The study has several strengths. Firstly, this is the first study to explore the combined impact of VFA and SMM on MASLD, a new term chosen to replace NAFLD, among a large number of Chinese population. Second, this study illuminates gender disparities in these associations, taking into account the substantial differences in body composition between men and women. Third, restricted cubic spline curves are used to vividly illustrate the non-linear associations between VSR and the prevalence of MASLD as they are not linearly related. These findings underscore the relevance of considering both visceral fat and SMM in assessing MASLD prevalence, pointing towards the need for a more gender-specific approach in disease prevention and intervention. Dietitians and other healthcare professionals can utilize these findings to optimize personalized dietary interventions and nutrition prescriptions, ultimately advancing the field’s knowledge and enhancing strategies for the prevention and management of MASLD.
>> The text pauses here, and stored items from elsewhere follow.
theorem execSeamTraining_same {seam : SeamId} {ok : Bool} {s : State} (h : s.Same m z) (_ : .seams ∈ m := by assumption)
    (_ : .polders ∈ m := by assumption) (_ : .clients ∈ m := by assumption) (_ : .conservators ∈ m := by assumption)
    (_ : .channels ∈ m := by assumption) (_ : .links ∈ m := by assumption) (_ : .status ∈ m := by assumption)
    (_ : .journal ∈ m := by assumption) :
    ∃ s', execSeamTraining seam ok s = .next s' ∧ s'.Same m z := by
  unfold execSeamTraining
  refine ⟨_, rfl, ?_⟩
  exact State.Same.ite h (State.endSeamTraining_same h)

theorem execMemoryControllerFailure_same {depot : Bool} {n : Fin 12} {s : State} (h : s.Same m z)
    (_ : .polders ∈ m := by assumption) (_ : .clients ∈ m := by assumption) (_ : .conservators ∈ m := by assumption)
    (_ : .channels ∈ m := by assumption) (_ : .links ∈ m := by assumption) (_ : .status ∈ m := by assumption)
    (_ : .journal ∈ m := by assumption) :
    ∃ s', execMemoryControllerFailure depot n s = .next s' ∧ s'.Same m z := by
  unfold execMemoryControllerFailure
  refine ⟨_, rfl, ?_⟩
  refine State.Same.ite h ?_
  refine State.Same.ite (State.Same.ite (State.failPart_same (State.logError_same h)) h) ?_
  exact State.failPart_same (State.logError_same h)

theorem execHeartbeat_same {fromS1 : Bool} {s : State} (h : s.Same m z) (_ : .seams ∈ m := by assumption)
    (_ : .firmware ∈ m := by assumption) :
    ∃ s', execHeartbeat fromS1 s = .next s' ∧ s'.Same m z := by
  unfold execHeartbeat
  refine ⟨_, rfl, ?_⟩
  refine State.Same.ite h ?_
  refine State.Same.ite ?_ ?_
  · refine State.modBoot_same (State.controlCrosses_same h) ?_
    exact fun _ => { Boot.Same.refl _ with firmware := .inl (by assumption) }
  · refine State.modBoot_same (State.controlCrosses_same h) ?_
    exact fun _ => { Boot.Same.refl _ with firmware := .inl (by assumption) }

theorem execHeartbeatTimeout_same {lostS1 : Bool} {s : State} (h : s.Same m z) (_ : .seams ∈ m := by assumption)
    (_ : .polders ∈ m := by assumption) (_ : .clients ∈ m := by assumption) (_ : .conservators ∈ m := by assumption)
    (_ : .channels ∈ m := by assumption) (_ : .policy ∈ m := by assumption) (_ : .links ∈ m := by assumption)
    (_ : .status ∈ m := by assumption) (_ : .firmware ∈ m := by assumption) (_ : .journal ∈ m := by assumption) :
    ∃ s', execHeartbeatTimeout lostS1 s = .next s' ∧ s'.Same m z := by
  unfold execHeartbeatTimeout
  refine ⟨_, rfl, ?_⟩
  refine State.Same.ite h ?_
  refine State.Same.ite (State.Same.ite (State.loseDie_same h) h) ?_
  refine State.Same.ite ?_ h
  extract_lets -underBinder +onlyGivenNames s1
  have h2 : s1.Same m z := State.modBoot_same h (fun _ => { Boot.Same.refl _ with firmware := .inl (by assumption) })
  clear_value s1
  extract_lets -underBinder +onlyGivenNames s3
  have h4 : s3.Same m z := State.modHif_same h2 (fun _ => {  policy := .inl (by assumption) })
  clear_value s3
  refine State.forEach_same h4 ?_
  intro s5 x7 h6
  exact State.dropPort_same h6

/-! ### Boot -/

theorem State.usageVals_same {s : State} (h : s.Same m z) (_ : .power ∈ m := by assumption) :
    (State.usageVals s).2.Same m z := by
  unfold State.usageVals
  extract_lets -underBinder +onlyGivenNames n1 n2 n3 s4
  have h5 : s4.Same m z := State.meterEnergy_same (State.meterEnergy_same h)
  clear_value s4
  extract_lets -underBinder +onlyGivenNames n6 n7
  have h8 : n7.2.Same m z := State.draw_same h5
  clear_value n7
  exact h8

theorem State.appendTotals_same {s : State} (h : s.Same m z) (_ : .power ∈ m := by assumption)
    (_ : .journal ∈ m := by assumption) :
    (State.appendTotals s).Same m z := by
  unfold State.appendTotals
  extract_lets -underBinder +onlyGivenNames n1
  have h2 : n1.2.Same m z := State.usageVals_same h
  clear_value n1
  extract_lets -underBinder +onlyGivenNames s3
  have h4 : s3.Same m z := State.append_same h2
  clear_value s3
  extract_lets -underBinder +onlyGivenNames s5
  have h6 : s5.Same m z := State.append_same (State.append_same h4)
  clear_value s5
  exact State.modJournal_same h6

theorem State.seamsDown_same {s : State} (h : s.Same m z) (_ : .seams ∈ m := by assumption) :
    (State.seamsDown s).Same m z := by
  unfold State.seamsDown
  refine State.forEach_same h ?_
  intro s1 x3 h2
  exact State.modSeam_same h2

theorem State.Same.all (t s : State) (hm : ∀ k, k ∈ m) : t.Same m s := by
  constructor <;> exact .inl (hm _)

theorem State.cleared_same {s : State} {torn : Bool} (_ : s.Same m z) (_ : .time ∈ m := by assumption)
    (_ : .vfRegs ∈ m := by assumption) (_ : .tiles ∈ m := by assumption) (_ : .memory ∈ m := by assumption)
    (_ : .spad ∈ m := by assumption) (_ : .dstore ∈ m := by assumption) (_ : .istore ∈ m := by assumption)
    (_ : .host ∈ m := by assumption) (_ : .translation ∈ m := by assumption) (_ : .frames ∈ m := by assumption)
    (_ : .seams ∈ m := by assumption) (_ : .polders ∈ m := by assumption) (_ : .clients ∈ m := by assumption)
    (_ : .conservators ∈ m := by assumption) (_ : .channels ∈ m := by assumption) (_ : .policy ∈ m := by assumption)
    (_ : .links ∈ m := by assumption) (_ : .power ∈ m := by assumption) (_ : .board ∈ m := by assumption)
    (_ : .status ∈ m := by assumption) (_ : .measurements ∈ m := by assumption) (_ : .firmware ∈ m := by assumption)
    (_ : .journal ∈ m := by assumption) (_ : .spares ∈ m := by assumption) :
    (State.cleared s torn).Same m z := by
  exact State.Same.all _ _ (by intro k; cases k <;> assumption)

theorem State.powerS0_same {s : State} (h : s.Same m z) (_ : .policy ∈ m := by assumption) (_ : .status ∈ m := by assumption)
    (_ : .firmware ∈ m := by assumption) :
    (State.powerS0 s).Same m z := by
  unfold State.powerS0
  extract_lets -underBinder +onlyGivenNames s1
  have h2 : s1.Same m z := by
    refine State.modBoot_same h ?_
    exact fun _ => { Boot.Same.refl _ with status := .inl (by assumption), firmware := .inl (by assumption) }
  clear_value s1
  exact State.Same.ite (State.trainLink_same h2) h2

theorem State.coldStart_same {s : State} {torn : Bool} (h : s.Same m z) (_ : .time ∈ m := by assumption)
    (_ : .vfRegs ∈ m := by assumption) (_ : .tiles ∈ m := by assumption) (_ : .memory ∈ m := by assumption)
    (_ : .spad ∈ m := by assumption) (_ : .dstore ∈ m := by assumption) (_ : .istore ∈ m := by assumption)
    (_ : .host ∈ m := by assumption) (_ : .translation ∈ m := by assumption) (_ : .frames ∈ m := by assumption)
    (_ : .seams ∈ m := by assumption) (_ : .polders ∈ m := by assumption) (_ : .clients ∈ m := by assumption)
    (_ : .conservators ∈ m := by assumption) (_ : .channels ∈ m := by assumption) (_ : .policy ∈ m := by assumption)
    (_ : .links ∈ m := by assumption) (_ : .power ∈ m := by assumption) (_ : .board ∈ m := by assumption)
    (_ : .status ∈ m := by assumption) (_ : .measurements ∈ m := by assumption) (_ : .firmware ∈ m := by assumption)
    (_ : .journal ∈ m := by assumption) (_ : .spares ∈ m := by assumption) :
    (State.coldStart s torn).Same m z := by
  unfold State.coldStart
  extract_lets -underBinder +onlyGivenNames n1 n2 s3
  have h4 : s3.Same m z := State.cleared_same h
  clear_value s3
  extract_lets -underBinder +onlyGivenNames s5
  have h6 : s5.Same m z := State.Same.ite (State.setIrq_same h4) h4
  clear_value s5
  extract_lets -underBinder +onlyGivenNames s7
  have h8 : s7.Same m z := State.Same.ite h6 (State.append_same h6)
  clear_value s7
  exact State.Same.ite (State.powerS0_same h8) h8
This study also has several limitations. First of all, while our findings suggest an association between VSR and MASLD prevalence, the study design prevents us from drawing definitive conclusions regarding causality. Further longitudinal studies are necessary to evaluate how VSR contributes to the prevalence of MASLD and to provide a more comprehensive understanding of their relationships. Second, BIA results may be influenced by various factors, including fluid status, malnutrition, and pregnancy [52]. Nonetheless, any inaccuracies in the BIA assessment would apply uniformly to all study participants. In addition, while BIA may not be the gold standard for assessing muscle mass, it offers simple, cost-effective, and dependable estimates of SMM [53]. When conducting the measurements, the hydration level and food intake were regulated to control the variables. Finally, the study population consist of only healthy Chinese ethnicity, who typically have a great access to healthcare facilities and are more likely to be motivated to enhance their health for various reasons. However, it’s important to note that this population may not fully reflect the broader demographic variations. Future comparative research involving diverse ethnic populations is needed to confirm the findings, enhance the results’ generalizability and gain a better understand the nuances of the outcomes observed.

Conclusions

In summary, the current study reveals a notable positive relationship between high VSR and MASLD prevalence, particularly notable in males compared to females. This association remains independent of age, lipid levels, and other potential confounding factors within a large Chinese ethnic population. These findings underscore the clinical relevance of considering VSR as a potential risk factor for MASLD. Healthcare providers can tailor interventions to target both visceral fat reduction and skeletal muscle preservation or enhancement, potentially through lifestyle modifications, exercise programs, and dietary interventions. Further research involving diverse ethnic groups is necessary to validate and replicate the findings.